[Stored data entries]
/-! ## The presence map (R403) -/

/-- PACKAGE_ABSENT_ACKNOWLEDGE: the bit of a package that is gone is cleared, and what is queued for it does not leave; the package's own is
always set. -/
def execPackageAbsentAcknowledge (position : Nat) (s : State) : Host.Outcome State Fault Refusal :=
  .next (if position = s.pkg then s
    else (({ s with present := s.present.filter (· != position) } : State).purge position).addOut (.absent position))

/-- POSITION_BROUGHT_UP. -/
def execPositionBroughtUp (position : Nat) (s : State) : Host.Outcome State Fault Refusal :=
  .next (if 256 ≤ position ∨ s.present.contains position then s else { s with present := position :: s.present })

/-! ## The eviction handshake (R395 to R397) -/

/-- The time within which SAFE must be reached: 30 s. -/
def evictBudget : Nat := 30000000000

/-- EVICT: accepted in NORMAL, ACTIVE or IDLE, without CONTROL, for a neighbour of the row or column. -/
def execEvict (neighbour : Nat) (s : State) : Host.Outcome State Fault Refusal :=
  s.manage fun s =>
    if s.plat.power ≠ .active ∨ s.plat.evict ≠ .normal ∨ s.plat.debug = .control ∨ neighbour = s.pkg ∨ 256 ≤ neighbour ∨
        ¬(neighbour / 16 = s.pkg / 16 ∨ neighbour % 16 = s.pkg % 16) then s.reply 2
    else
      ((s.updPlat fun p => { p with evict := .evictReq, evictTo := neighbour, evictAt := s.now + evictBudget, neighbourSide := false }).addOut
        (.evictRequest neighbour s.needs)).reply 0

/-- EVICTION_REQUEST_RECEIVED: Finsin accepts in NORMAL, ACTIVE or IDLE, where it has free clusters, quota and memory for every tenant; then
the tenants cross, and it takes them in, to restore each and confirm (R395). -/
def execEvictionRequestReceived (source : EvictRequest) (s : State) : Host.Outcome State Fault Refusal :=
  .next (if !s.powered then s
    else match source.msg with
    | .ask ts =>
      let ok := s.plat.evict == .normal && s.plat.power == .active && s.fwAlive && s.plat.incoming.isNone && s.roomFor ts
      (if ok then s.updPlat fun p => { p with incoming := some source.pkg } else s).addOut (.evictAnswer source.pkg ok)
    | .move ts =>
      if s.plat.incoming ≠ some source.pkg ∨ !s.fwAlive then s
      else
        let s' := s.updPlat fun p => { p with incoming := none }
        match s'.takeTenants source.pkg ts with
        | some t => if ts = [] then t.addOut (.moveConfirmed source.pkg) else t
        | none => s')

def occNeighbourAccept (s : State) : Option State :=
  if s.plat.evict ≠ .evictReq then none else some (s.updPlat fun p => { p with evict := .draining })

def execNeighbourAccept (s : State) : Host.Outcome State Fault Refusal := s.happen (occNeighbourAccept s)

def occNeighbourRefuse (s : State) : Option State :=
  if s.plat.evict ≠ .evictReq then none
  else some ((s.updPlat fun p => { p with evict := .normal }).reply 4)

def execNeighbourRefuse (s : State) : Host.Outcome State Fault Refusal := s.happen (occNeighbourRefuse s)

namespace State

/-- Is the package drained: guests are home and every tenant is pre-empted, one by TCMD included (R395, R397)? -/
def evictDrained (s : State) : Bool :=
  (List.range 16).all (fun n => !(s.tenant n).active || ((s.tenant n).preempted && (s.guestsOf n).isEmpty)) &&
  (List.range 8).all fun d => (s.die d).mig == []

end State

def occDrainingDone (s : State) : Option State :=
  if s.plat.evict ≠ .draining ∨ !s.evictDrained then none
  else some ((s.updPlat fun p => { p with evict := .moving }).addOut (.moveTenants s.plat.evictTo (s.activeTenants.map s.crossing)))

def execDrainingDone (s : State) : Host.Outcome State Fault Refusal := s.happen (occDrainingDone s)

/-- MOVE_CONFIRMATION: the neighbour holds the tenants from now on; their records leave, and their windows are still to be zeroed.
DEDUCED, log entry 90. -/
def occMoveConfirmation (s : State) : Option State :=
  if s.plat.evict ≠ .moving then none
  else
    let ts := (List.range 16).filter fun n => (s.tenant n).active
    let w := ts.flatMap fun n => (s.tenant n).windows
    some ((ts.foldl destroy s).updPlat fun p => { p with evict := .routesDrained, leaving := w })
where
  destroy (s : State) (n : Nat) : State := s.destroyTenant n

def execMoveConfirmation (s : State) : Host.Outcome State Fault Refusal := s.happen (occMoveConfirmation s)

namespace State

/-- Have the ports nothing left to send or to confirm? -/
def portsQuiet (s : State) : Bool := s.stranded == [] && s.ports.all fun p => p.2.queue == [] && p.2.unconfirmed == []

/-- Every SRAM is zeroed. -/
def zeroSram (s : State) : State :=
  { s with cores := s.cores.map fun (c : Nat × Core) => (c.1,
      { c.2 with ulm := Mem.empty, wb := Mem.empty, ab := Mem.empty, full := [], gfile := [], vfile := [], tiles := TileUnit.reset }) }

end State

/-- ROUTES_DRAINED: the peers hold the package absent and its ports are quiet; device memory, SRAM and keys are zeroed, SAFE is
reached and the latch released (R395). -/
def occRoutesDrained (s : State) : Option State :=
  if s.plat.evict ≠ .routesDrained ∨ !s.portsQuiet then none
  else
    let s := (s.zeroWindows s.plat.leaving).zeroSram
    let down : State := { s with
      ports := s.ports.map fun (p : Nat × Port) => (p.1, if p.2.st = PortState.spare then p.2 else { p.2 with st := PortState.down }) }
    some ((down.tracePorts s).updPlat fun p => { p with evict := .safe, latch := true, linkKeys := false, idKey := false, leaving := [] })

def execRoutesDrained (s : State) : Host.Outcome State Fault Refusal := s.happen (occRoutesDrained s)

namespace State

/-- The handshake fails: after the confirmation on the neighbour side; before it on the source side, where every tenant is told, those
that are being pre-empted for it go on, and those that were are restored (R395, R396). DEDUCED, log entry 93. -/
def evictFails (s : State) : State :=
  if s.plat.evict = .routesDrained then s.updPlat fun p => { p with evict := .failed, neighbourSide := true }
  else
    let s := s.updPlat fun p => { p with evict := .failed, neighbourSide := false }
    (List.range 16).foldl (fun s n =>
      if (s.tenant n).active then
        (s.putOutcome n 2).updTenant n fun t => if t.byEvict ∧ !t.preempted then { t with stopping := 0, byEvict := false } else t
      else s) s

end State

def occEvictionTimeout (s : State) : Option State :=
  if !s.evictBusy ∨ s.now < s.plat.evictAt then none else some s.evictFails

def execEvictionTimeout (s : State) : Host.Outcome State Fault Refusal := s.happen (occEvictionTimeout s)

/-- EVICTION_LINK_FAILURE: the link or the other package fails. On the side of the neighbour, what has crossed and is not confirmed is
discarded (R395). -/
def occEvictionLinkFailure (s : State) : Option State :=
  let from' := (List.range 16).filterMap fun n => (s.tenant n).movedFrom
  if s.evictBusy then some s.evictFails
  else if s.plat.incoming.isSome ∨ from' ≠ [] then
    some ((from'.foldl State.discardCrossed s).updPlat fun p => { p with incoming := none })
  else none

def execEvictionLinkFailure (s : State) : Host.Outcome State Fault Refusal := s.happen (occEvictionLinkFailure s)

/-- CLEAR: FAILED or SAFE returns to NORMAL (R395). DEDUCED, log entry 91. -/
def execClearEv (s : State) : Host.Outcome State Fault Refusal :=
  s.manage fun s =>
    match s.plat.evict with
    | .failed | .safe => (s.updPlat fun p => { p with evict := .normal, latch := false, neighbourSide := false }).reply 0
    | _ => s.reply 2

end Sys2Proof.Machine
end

* * *

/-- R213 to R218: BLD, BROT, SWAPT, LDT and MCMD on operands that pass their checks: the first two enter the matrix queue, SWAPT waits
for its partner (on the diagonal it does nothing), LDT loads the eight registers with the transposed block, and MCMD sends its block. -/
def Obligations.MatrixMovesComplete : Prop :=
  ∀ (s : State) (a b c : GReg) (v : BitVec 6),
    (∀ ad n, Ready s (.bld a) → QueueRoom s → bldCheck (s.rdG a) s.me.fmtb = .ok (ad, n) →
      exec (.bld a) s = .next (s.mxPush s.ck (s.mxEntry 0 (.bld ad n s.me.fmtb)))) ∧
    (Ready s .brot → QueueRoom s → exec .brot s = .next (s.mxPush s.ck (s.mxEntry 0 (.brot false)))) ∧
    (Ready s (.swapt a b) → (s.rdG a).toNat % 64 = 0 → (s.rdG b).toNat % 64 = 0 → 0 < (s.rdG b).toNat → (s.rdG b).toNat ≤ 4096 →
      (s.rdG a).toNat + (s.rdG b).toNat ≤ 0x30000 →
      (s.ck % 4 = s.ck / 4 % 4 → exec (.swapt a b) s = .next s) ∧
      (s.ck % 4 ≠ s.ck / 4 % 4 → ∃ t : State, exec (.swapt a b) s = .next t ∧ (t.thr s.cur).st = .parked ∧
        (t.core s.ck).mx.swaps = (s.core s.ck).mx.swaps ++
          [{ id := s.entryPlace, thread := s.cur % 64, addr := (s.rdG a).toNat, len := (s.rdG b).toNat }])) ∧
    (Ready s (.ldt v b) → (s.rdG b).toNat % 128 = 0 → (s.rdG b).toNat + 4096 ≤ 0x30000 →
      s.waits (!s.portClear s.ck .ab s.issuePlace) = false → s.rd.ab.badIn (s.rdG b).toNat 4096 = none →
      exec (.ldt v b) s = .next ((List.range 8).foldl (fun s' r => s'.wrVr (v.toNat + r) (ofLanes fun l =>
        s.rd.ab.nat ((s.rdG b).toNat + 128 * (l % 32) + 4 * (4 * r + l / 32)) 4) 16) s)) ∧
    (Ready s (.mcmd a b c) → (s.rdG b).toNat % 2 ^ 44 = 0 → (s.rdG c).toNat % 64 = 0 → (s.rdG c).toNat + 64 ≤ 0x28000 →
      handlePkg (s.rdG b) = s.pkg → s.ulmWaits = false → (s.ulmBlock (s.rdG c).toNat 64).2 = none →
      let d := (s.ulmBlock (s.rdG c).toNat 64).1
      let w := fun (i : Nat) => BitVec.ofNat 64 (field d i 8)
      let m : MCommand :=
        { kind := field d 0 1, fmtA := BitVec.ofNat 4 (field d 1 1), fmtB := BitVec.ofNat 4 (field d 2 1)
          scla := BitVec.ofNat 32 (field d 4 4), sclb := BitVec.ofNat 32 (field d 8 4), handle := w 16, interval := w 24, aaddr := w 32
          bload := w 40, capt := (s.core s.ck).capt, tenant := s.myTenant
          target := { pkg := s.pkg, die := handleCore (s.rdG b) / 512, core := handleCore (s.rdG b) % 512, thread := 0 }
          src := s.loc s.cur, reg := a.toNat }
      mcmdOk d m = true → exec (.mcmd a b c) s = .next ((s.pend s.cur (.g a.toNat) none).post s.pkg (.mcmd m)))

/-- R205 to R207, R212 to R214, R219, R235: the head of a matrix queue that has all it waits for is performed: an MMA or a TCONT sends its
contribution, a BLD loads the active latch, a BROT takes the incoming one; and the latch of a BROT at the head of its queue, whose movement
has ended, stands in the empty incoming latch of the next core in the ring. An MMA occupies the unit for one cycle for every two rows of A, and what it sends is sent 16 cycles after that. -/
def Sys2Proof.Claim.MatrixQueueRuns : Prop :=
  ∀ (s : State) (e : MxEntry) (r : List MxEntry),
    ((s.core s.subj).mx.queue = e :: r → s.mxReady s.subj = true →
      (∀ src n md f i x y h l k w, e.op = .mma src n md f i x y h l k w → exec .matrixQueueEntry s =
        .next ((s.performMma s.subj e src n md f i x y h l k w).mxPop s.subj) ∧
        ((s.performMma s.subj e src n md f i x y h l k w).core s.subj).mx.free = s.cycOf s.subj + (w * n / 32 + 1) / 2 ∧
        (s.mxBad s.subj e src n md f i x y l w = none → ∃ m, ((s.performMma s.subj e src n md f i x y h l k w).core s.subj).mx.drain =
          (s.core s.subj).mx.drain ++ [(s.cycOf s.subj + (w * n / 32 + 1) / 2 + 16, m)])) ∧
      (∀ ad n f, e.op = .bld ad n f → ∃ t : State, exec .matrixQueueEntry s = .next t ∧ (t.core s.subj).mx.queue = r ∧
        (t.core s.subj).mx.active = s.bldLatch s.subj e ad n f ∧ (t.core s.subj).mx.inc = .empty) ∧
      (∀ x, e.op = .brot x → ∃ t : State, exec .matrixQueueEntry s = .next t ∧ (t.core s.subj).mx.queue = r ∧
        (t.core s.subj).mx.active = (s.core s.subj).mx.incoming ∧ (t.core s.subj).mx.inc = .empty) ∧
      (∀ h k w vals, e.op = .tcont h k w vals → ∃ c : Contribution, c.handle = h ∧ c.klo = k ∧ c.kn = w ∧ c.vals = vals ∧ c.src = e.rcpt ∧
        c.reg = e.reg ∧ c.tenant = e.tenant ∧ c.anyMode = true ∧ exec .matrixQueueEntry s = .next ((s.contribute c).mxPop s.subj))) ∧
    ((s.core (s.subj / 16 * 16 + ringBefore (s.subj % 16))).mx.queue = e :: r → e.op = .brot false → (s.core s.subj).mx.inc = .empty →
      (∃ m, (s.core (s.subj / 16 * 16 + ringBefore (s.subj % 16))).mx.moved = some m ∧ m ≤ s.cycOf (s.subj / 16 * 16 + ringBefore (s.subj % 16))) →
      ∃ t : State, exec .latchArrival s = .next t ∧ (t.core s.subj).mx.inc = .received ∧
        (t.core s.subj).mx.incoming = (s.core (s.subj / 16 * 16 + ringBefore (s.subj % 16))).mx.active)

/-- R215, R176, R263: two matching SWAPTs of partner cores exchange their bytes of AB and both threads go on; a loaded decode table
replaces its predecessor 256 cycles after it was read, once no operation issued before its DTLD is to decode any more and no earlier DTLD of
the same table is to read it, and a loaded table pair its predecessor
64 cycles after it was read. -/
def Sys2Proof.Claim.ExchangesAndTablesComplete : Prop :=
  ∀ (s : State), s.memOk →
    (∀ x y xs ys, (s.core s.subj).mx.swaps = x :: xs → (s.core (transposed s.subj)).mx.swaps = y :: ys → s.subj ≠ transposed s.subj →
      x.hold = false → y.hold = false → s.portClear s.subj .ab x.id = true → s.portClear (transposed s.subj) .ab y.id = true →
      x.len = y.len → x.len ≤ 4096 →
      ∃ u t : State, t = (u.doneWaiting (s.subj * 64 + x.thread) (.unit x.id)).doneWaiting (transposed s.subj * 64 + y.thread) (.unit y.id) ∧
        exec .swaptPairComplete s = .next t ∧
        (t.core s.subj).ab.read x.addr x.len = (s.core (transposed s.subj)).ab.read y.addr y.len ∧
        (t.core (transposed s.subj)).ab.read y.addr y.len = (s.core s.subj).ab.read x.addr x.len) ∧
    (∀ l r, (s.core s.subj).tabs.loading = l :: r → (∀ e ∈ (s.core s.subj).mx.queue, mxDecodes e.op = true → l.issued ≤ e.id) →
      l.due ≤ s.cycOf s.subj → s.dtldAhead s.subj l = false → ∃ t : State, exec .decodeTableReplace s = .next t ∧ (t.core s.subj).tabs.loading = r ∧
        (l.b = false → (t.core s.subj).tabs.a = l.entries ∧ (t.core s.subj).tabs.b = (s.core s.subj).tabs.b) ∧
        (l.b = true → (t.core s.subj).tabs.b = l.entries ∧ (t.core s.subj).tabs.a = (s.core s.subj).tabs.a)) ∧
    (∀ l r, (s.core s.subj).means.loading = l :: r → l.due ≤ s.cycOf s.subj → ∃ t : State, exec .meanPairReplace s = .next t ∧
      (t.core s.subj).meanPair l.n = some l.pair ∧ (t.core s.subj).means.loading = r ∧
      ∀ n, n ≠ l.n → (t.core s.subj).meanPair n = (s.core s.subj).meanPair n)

** Your task **
Copy out each line of the data above, exactly, if it lies between the line holding "((s.core (s.subj /" and the line holding "(t.core s.subj).mx.incoming = (s.core", inclusive; copy no other line.

** Final answer **
    ((s.core (s.subj / 16 * 16 + ringBefore (s.subj % 16))).mx.queue = e :: r → e.op = .brot false → (s.core s.subj).mx.inc = .empty →
      (∃ m, (s.core (s.subj / 16 * 16 + ringBefore (s.subj % 16))).mx.moved = some m ∧ m ≤ s.cycOf (s.subj / 16 * 16 + ringBefore (s.subj % 16))) →
      ∃ t : State, exec .latchArrival s = .next t ∧ (t.core s.subj).mx.inc = .received ∧
        (t.core s.subj).mx.incoming = (s.core (s.subj / 16 * 16 + ringBefore (s.subj % 16))).mx.active)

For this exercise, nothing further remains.